→ What the task asks
Copy, word for word, each line of the data below from the first through the line containing "def Dev.memberHeard (d", and stop there.
Start of Stored data
/-! ### What a member hears (R492, R495) -/

/-- A number joins a rising list. -/
def insertInt (x : Int) : List Int → List Int
  | [] => [x]
  | y :: t => if x ≤ y then x :: y :: t else y :: insertInt x t

/-- The median of the last offsets. -/
def median (l : List Int) : Int :=
  let s := l.foldl (fun a x => insertInt x a) []
  s.getD (s.length / 2) 0

/-- The time offset of an exchange with the leader. -/
def Dev.timeOffset (d : Dev) (t1 t2 t3 t4 : Nat) : Dev :=
  let o : Int := (((t2 : Int) - t1) - ((t4 : Int) - t3)) / 2
  let l := (d.gp.offsets ++ [o])
  let l := l.drop (l.length - 16)
  let m := median l
  let d : Dev := { d with gp := { d.gp with offsets := l } }
  let d := d.wr .GRP_TIME_OFFSET 0 (unsigned 64 m)
  let near := decide (m.natAbs ≤ 1000)
  let d := if near then d.put F.GRP_STATUS_TIME_DIVERGED 0 0
    else if d.flag F.GRP_STATUS_TIME_DIVERGED then d
    else (d.put F.GRP_STATUS_TIME_DIVERGED 0 1).fault 13 3 25
  let ok := keepSince (near && d.gp.timeLeft) d.gp.timeOk d.mono
  let back := match ok with | some t => decide (t + 1000000000 ≤ d.mono) | none => false
  let d : Dev := { d with gp := { d.gp with timeOk := if back then none else ok, timeLeft := d.gp.timeLeft && !back } }
  if 100000 < m.natAbs ∧ d.get F.GRP_STATUS_STATE = 3 then
    let d : Dev := { d with gp := { d.gp with timeLeft := true, timeOk := none } }
    (d.leaveService 2).fault 13 4 25
  else d

/-- A HELLO or beacon of the leader is checked (Table 22-6). -/
def Dev.leaderHeard (d : Dev) (h : Heard) : Dev :=
  let d := d.wr .GRP_LEADER_DIGEST 0 h.digest
  let st := d.get F.GRP_STATUS_STATE
  if st ≠ 2 ∧ st ≠ 3 then d
  else if h.vmaj ≠ d.get F.GRP_STATUS_VER_MAJOR then d.quarantine 2
  else if h.digest ≠ d.rd .GRP_DIGEST 0 then d.quarantine 1
  else d

/-- What every HELLO and beacon of a member does: a member that halts is not current at once. -/
def Dev.memberHeard (d : Dev) (m : Nat) (h : Heard) : Dev :=
  let d : Dev := if h.state = 3 then { d with gp := { d.gp with memberAt := d.mono } } else d
  let cur := d.get F.GRP_STATUS_CURRENT
  let d := if h.state = 6 ∧ inMask cur m then d.grpSet (d.get F.GRP_STATUS_STATE) (d.get F.GRP_STATUS_LEADER) (setBits cur (m - 1) 1 0)
    else d
  let d := if d.get F.GRP_STATUS_LEADER = m then d.leaderHeard h else d
  d.grpWatch

end Sys2Proof.Machine
end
End of Stored data
→ Written solution
/-! ### What a member hears (R492, R495) -/

/-- A number joins a rising list. -/
def insertInt (x : Int) : List Int → List Int
  | [] => [x]
  | y :: t => if x ≤ y then x :: y :: t else y :: insertInt x t

/-- The median of the last offsets. -/
def median (l : List Int) : Int :=
  let s := l.foldl (fun a x => insertInt x a) []
  s.getD (s.length / 2) 0

/-- The time offset of an exchange with the leader. -/
def Dev.timeOffset (d : Dev) (t1 t2 t3 t4 : Nat) : Dev :=
  let o : Int := (((t2 : Int) - t1) - ((t4 : Int) - t3)) / 2
  let l := (d.gp.offsets ++ [o])
  let l := l.drop (l.length - 16)
  let m := median l
  let d : Dev := { d with gp := { d.gp with offsets := l } }
  let d := d.wr .GRP_TIME_OFFSET 0 (unsigned 64 m)
  let near := decide (m.natAbs ≤ 1000)
  let d := if near then d.put F.GRP_STATUS_TIME_DIVERGED 0 0
    else if d.flag F.GRP_STATUS_TIME_DIVERGED then d
    else (d.put F.GRP_STATUS_TIME_DIVERGED 0 1).fault 13 3 25
  let ok := keepSince (near && d.gp.timeLeft) d.gp.timeOk d.mono
  let back := match ok with | some t => decide (t + 1000000000 ≤ d.mono) | none => false
  let d : Dev := { d with gp := { d.gp with timeOk := if back then none else ok, timeLeft := d.gp.timeLeft && !back } }
  if 100000 < m.natAbs ∧ d.get F.GRP_STATUS_STATE = 3 then
    let d : Dev := { d with gp := { d.gp with timeLeft := true, timeOk := none } }
    (d.leaveService 2).fault 13 4 25
  else d

/-- A HELLO or beacon of the leader is checked (Table 22-6). -/
def Dev.leaderHeard (d : Dev) (h : Heard) : Dev :=
  let d := d.wr .GRP_LEADER_DIGEST 0 h.digest
  let st := d.get F.GRP_STATUS_STATE
  if st ≠ 2 ∧ st ≠ 3 then d
  else if h.vmaj ≠ d.get F.GRP_STATUS_VER_MAJOR then d.quarantine 2
  else if h.digest ≠ d.rd .GRP_DIGEST 0 then d.quarantine 1
  else d

/-- What every HELLO and beacon of a member does: a member that halts is not current at once. -/
def Dev.memberHeard (d : Dev) (m : Nat) (h : Heard) : Dev :=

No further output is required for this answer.